2. Don’t tell anybody what you are really struggling with because she will turn around and use it against you.
3. Don’t hold others to any standard of truth-telling because they will resent you and make your life very difficult.
4. You should lie about who you are, what you are thinking and how you are feeling; in other words, tell the people around you what they want to hear. Almost nobody wants their life being messed up by the truth.
I don’t think I will try to resolve this. It is enough to point out the significant gulf between our rhetoric and our reality. And I must say that I am not very impressed (any more) about all the faux spiritual language tossed around by those claiming special nearness to the Almighty. Yes indeed, Jesus did say, ‘I am…the truth’, and, ‘You shall know the truth and the truth shall set you free.’ But the most religious, the most hyper-spiritual have tended to be the most judgmental and truth-suppressing people I’ve ever come across (I allow that my experience may not be yours). Such people make the Church, which Christ has designed and called to be the safest place for sinners on the planet, into a museum of the holy, with themselves on prime display. A twelve-step meeting full of drunkard, drug or sex addicted ‘sinners’ is closer to the kingdom of God than many self-described ‘churches’ full of the so-called saved.
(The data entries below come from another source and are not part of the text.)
/-! ### State.setGrp writes grps -/

@[simp] theorem State.setGrp_pending (s : State) (g : Nat) (x : Grp) : (s.setGrp g x).pending = s.pending := rfl
@[simp] theorem State.setGrp_time (s : State) (g : Nat) (x : Grp) : (s.setGrp g x).time = s.time := rfl
@[simp] theorem State.setGrp_regs (s : State) (g : Nat) (x : Grp) : (s.setGrp g x).regs = s.regs := rfl
@[simp] theorem State.setGrp_lowPend (s : State) (g : Nat) (x : Grp) : (s.setGrp g x).lowPend = s.lowPend := rfl
@[simp] theorem State.setGrp_hiLatch (s : State) (g : Nat) (x : Grp) : (s.setGrp g x).hiLatch = s.hiLatch := rfl
@[simp] theorem State.setGrp_perstN (s : State) (g : Nat) (x : Grp) : (s.setGrp g x).perstN = s.perstN := rfl
@[simp] theorem State.setGrp_pwrWarnN (s : State) (g : Nat) (x : Grp) : (s.setGrp g x).pwrWarnN = s.pwrWarnN := rfl
@[simp] theorem State.setGrp_modPwrgd (s : State) (g : Nat) (x : Grp) : (s.setGrp g x).modPwrgd = s.modPwrgd := rfl
@[simp] theorem State.setGrp_alertN (s : State) (g : Nat) (x : Grp) : (s.setGrp g x).alertN = s.alertN := rfl
@[simp] theorem State.setGrp_rails (s : State) (g : Nat) (x : Grp) : (s.setGrp g x).rails = s.rails := rfl
@[simp] theorem State.setGrp_inputIn (s : State) (g : Nat) (x : Grp) : (s.setGrp g x).inputIn = s.inputIn := rfl
@[simp] theorem State.setGrp_barUp (s : State) (g : Nat) (x : Grp) : (s.setGrp g x).barUp = s.barUp := rfl
@[simp] theorem State.setGrp_halted (s : State) (g : Nat) (x : Grp) : (s.setGrp g x).halted = s.halted := rfl
@[simp] theorem State.setGrp_draws (s : State) (g : Nat) (x : Grp) : (s.setGrp g x).draws = s.draws := rfl
@[simp] theorem State.setGrp_dev (s : State) (g : Nat) (x : Grp) : (s.setGrp g x).dev = s.dev := rfl
@[simp] theorem State.setGrp_host (s : State) (g : Nat) (x : Grp) : (s.setGrp g x).host = s.host := rfl
@[simp] theorem State.setGrp_pages (s : State) (g : Nat) (x : Grp) : (s.setGrp g x).pages = s.pages := rfl
@[simp] theorem State.setGrp_claims (s : State) (g : Nat) (x : Grp) : (s.setGrp g x).claims = s.claims := rfl
@[simp] theorem State.setGrp_resv (s : State) (g : Nat) (x : Grp) : (s.setGrp g x).resv = s.resv := rfl
@[simp] theorem State.setGrp_heldBase (s : State) (g : Nat) (x : Grp) : (s.setGrp g x).heldBase = s.heldBase := rfl
@[simp] theorem State.setGrp_poison (s : State) (g : Nat) (x : Grp) : (s.setGrp g x).poison = s.poison := rfl
@[simp] theorem State.setGrp_retired (s : State) (g : Nat) (x : Grp) : (s.setGrp g x).retired = s.retired := rfl
@[simp] theorem State.setGrp_pcErrs (s : State) (g : Nat) (x : Grp) : (s.setGrp g x).pcErrs = s.pcErrs := rfl
@[simp] theorem State.setGrp_cores (s : State) (g : Nat) (x : Grp) : (s.setGrp g x).cores = s.cores := rfl
@[simp] theorem State.setGrp_scratch (s : State) (g : Nat) (x : Grp) : (s.setGrp g x).scratch = s.scratch := rfl
@[simp] theorem State.setGrp_journal (s : State) (g : Nat) (x : Grp) : (s.setGrp g x).journal = s.journal := rfl
@[simp] theorem State.setGrp_accepted (s : State) (g : Nat) (x : Grp) : (s.setGrp g x).accepted = s.accepted := rfl
@[simp] theorem State.setGrp_led (s : State) (g : Nat) (x : Grp) : (s.setGrp g x).led = s.led := rfl
@[simp] theorem State.setGrp_lsn (s : State) (g : Nat) (x : Grp) : (s.setGrp g x).lsn = s.lsn := rfl
@[simp] theorem State.setGrp_fenced (s : State) (g : Nat) (x : Grp) : (s.setGrp g x).fenced = s.fenced := rfl
@[simp] theorem State.setGrp_diesOut (s : State) (g : Nat) (x : Grp) : (s.setGrp g x).diesOut = s.diesOut := rfl
@[simp] theorem State.setGrp_dieNap (s : State) (g : Nat) (x : Grp) : (s.setGrp g x).dieNap = s.dieNap := rfl
@[simp] theorem State.setGrp_ctx (s : State) (g : Nat) (x : Grp) : (s.setGrp g x).ctx = s.ctx := rfl
@[simp] theorem State.setGrp_images (s : State) (g : Nat) (x : Grp) : (s.setGrp g x).images = s.images := rfl
@[simp] theorem State.setGrp_rings (s : State) (g : Nat) (x : Grp) : (s.setGrp g x).rings = s.rings := rfl
@[simp] theorem State.setGrp_ops (s : State) (g : Nat) (x : Grp) : (s.setGrp g x).ops = s.ops := rfl
@[simp] theorem State.setGrp_orders (s : State) (g : Nat) (x : Grp) : (s.setGrp g x).orders = s.orders := rfl
@[simp] theorem State.setGrp_elig (s : State) (g : Nat) (x : Grp) : (s.setGrp g x).elig = s.elig := rfl
@[simp] theorem State.setGrp_gens (s : State) (g : Nat) (x : Grp) : (s.setGrp g x).gens = s.gens := rfl
@[simp] theorem State.setGrp_wcGen (s : State) (g : Nat) (x : Grp) : (s.setGrp g x).wcGen = s.wcGen := rfl
@[simp] theorem State.setGrp_vtClass (s : State) (g : Nat) (x : Grp) : (s.setGrp g x).vtClass = s.vtClass := rfl
@[simp] theorem State.setGrp_vtPart (s : State) (g : Nat) (x : Grp) : (s.setGrp g x).vtPart = s.vtPart := rfl
@[simp] theorem State.setGrp_insts (s : State) (g : Nat) (x : Grp) : (s.setGrp g x).insts = s.insts := rfl
@[simp] theorem State.setGrp_parts (s : State) (g : Nat) (x : Grp) : (s.setGrp g x).parts = s.parts := rfl
@[simp] theorem State.setGrp_mbUp (s : State) (g : Nat) (x : Grp) : (s.setGrp g x).mbUp = s.mbUp := rfl
@[simp] theorem State.setGrp_mbDown (s : State) (g : Nat) (x : Grp) : (s.setGrp g x).mbDown = s.mbDown := rfl
@[simp] theorem State.setGrp_mbUpOwn (s : State) (g : Nat) (x : Grp) : (s.setGrp g x).mbUpOwn = s.mbUpOwn := rfl
@[simp] theorem State.setGrp_mbDownOwn (s : State) (g : Nat) (x : Grp) : (s.setGrp g x).mbDownOwn = s.mbDownOwn := rfl
@[simp] theorem State.setGrp_mbUpDrop (s : State) (g : Nat) (x : Grp) : (s.setGrp g x).mbUpDrop = s.mbUpDrop := rfl
@[simp] theorem State.setGrp_mbDownDrop (s : State) (g : Nat) (x : Grp) : (s.setGrp g x).mbDownDrop = s.mbDownDrop := rfl
@[simp] theorem State.setGrp_descs (s : State) (g : Nat) (x : Grp) : (s.setGrp g x).descs = s.descs := rfl
@[simp] theorem State.setGrp_ktab (s : State) (g : Nat) (x : Grp) : (s.setGrp g x).ktab = s.ktab := rfl
@[simp] theorem State.setGrp_ikeys (s : State) (g : Nat) (x : Grp) : (s.setGrp g x).ikeys = s.ikeys := rfl
@[simp] theorem State.setGrp_migKey (s : State) (g : Nat) (x : Grp) : (s.setGrp g x).migKey = s.migKey := rfl
@[simp] theorem State.setGrp_kcache (s : State) (g : Nat) (x : Grp) : (s.setGrp g x).kcache = s.kcache := rfl
@[simp] theorem State.setGrp_sysKey (s : State) (g : Nat) (x : Grp) : (s.setGrp g x).sysKey = s.sysKey := rfl
@[simp] theorem State.setGrp_tableKey (s : State) (g : Nat) (x : Grp) : (s.setGrp g x).tableKey = s.tableKey := rfl
@[simp] theorem State.setGrp_linkKeys (s : State) (g : Nat) (x : Grp) : (s.setGrp g x).linkKeys = s.linkKeys := rfl
@[simp] theorem State.setGrp_xlat (s : State) (g : Nat) (x : Grp) : (s.setGrp g x).xlat = s.xlat := rfl
@[simp] theorem State.setGrp_spdm (s : State) (g : Nat) (x : Grp) : (s.setGrp g x).spdm = s.spdm := rfl
@[simp] theorem State.setGrp_sealCert (s : State) (g : Nat) (x : Grp) : (s.setGrp g x).sealCert = s.sealCert := rfl
@[simp] theorem State.setGrp_ideKeys (s : State) (g : Nat) (x : Grp) : (s.setGrp g x).ideKeys = s.ideKeys := rfl
@[simp] theorem State.setGrp_unsealing (s : State) (g : Nat) (x : Grp) : (s.setGrp g x).unsealing = s.unsealing := rfl
@[simp] theorem State.setGrp_ls (s : State) (g : Nat) (x : Grp) : (s.setGrp g x).ls = s.ls := rfl
@[simp] theorem State.setGrp_norms (s : State) (g : Nat) (x : Grp) : (s.setGrp g x).norms = s.norms := rfl
@[simp] theorem State.setGrp_bnorms (s : State) (g : Nat) (x : Grp) : (s.setGrp g x).bnorms = s.bnorms := rfl
@[simp] theorem State.setGrp_updLog (s : State) (g : Nat) (x : Grp) : (s.setGrp g x).updLog = s.updLog := rfl
@[simp] theorem State.setGrp_jobs (s : State) (g : Nat) (x : Grp) : (s.setGrp g x).jobs = s.jobs := rfl
@[simp] theorem State.setGrp_jobNum (s : State) (g : Nat) (x : Grp) : (s.setGrp g x).jobNum = s.jobNum := rfl
@[simp] theorem State.setGrp_ran (s : State) (g : Nat) (x : Grp) : (s.setGrp g x).ran = s.ran := rfl
@[simp] theorem State.setGrp_stage12 (s : State) (g : Nat) (x : Grp) : (s.setGrp g x).stage12 = s.stage12 := rfl
@[simp] theorem State.setGrp_mirrors (s : State) (g : Nat) (x : Grp) : (s.setGrp g x).mirrors = s.mirrors := rfl
@[simp] theorem State.setGrp_held (s : State) (g : Nat) (x : Grp) : (s.setGrp g x).held = s.held := rfl
@[simp] theorem State.setGrp_portWait (s : State) (g : Nat) (x : Grp) : (s.setGrp g x).portWait = s.portWait := rfl
@[simp] theorem State.setGrp_ueMap (s : State) (g : Nat) (x : Grp) : (s.setGrp g x).ueMap = s.ueMap := rfl
@[simp] theorem State.setGrp_peers (s : State) (g : Nat) (x : Grp) : (s.setGrp g x).peers = s.peers := rfl
@[simp] theorem State.setGrp_sent (s : State) (g : Nat) (x : Grp) : (s.setGrp g x).sent = s.sent := rfl
@[simp] theorem State.setGrp_asm (s : State) (g : Nat) (x : Grp) : (s.setGrp g x).asm = s.asm := rfl
@[simp] theorem State.setGrp_history (s : State) (g : Nat) (x : Grp) : (s.setGrp g x).history = s.history := rfl
@[simp] theorem State.setGrp_pnSeen (s : State) (g : Nat) (x : Grp) : (s.setGrp g x).pnSeen = s.pnSeen := rfl
@[simp] theorem State.setGrp_streams (s : State) (g : Nat) (x : Grp) : (s.setGrp g x).streams = s.streams := rfl
@[simp] theorem State.setGrp_esc (s : State) (g : Nat) (x : Grp) : (s.setGrp g x).esc = s.esc := rfl
@[simp] theorem State.setGrp_pw (s : State) (g : Nat) (x : Grp) : (s.setGrp g x).pw = s.pw := rfl
@[simp] theorem State.setGrp_clkHot (s : State) (g : Nat) (x : Grp) : (s.setGrp g x).clkHot = s.clkHot := rfl
@[simp] theorem State.setGrp_trFifo (s : State) (g : Nat) (x : Grp) : (s.setGrp g x).trFifo = s.trFifo := rfl
@[simp] theorem State.setGrp_trDrop (s : State) (g : Nat) (x : Grp) : (s.setGrp g x).trDrop = s.trDrop := rfl
@[simp] theorem State.setGrp_trBuf (s : State) (g : Nat) (x : Grp) : (s.setGrp g x).trBuf = s.trBuf := rfl
@[simp] theorem State.setGrp_trCopy (s : State) (g : Nat) (x : Grp) : (s.setGrp g x).trCopy = s.trCopy := rfl
@[simp] theorem State.setGrp_trTo (s : State) (g : Nat) (x : Grp) : (s.setGrp g x).trTo = s.trTo := rfl
@[simp] theorem State.setGrp_bar4Log (s : State) (g : Nat) (x : Grp) : (s.setGrp g x).bar4Log = s.bar4Log := rfl
@[simp] theorem State.setGrp_slotGsq (s : State) (g : Nat) (x : Grp) : (s.setGrp g x).slotGsq = s.slotGsq := rfl
@[simp] theorem State.setGrp_refreshes (s : State) (g : Nat) (x : Grp) : (s.setGrp g x).refreshes = s.refreshes := rfl
@[simp] theorem State.setGrp_grants (s : State) (g : Nat) (x : Grp) : (s.setGrp g x).grants = s.grants := rfl
@[simp] theorem State.setGrp_released (s : State) (g : Nat) (x : Grp) : (s.setGrp g x).released = s.released := rfl
@[simp] theorem State.setGrp_plinth (s : State) (g : Nat) (x : Grp) : (s.setGrp g x).plinth = s.plinth := rfl
@[simp] theorem State.setGrp_out (s : State) (g : Nat) (x : Grp) : (s.setGrp g x).out = s.out := rfl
Jesus suffered for being honest, more than any of us can ever know. So did the apostles. And the martyrs. So has anyone who has ever wrestled with denying oneself, picking up one’s cross, and following in Jesus’ footsteps. The pressure on us to compromise the truth in all its manifestations is immense. At every new point we are confronted with a new opportunity to corrupt the truth – the truth about ourselves, about our neighbor, about our past, about our God. And yet this is where the battle presses home, in my life and in yours, in my present and in yours. Not just every day, but every moment. And it comes down to this with every point of awareness – will I be a man who lives the truth? Or will I be a man who lives a lie? I’ve lived long enough to know that these are the hardest questions I will ever face. And I suspect they will be your hardest questions as well.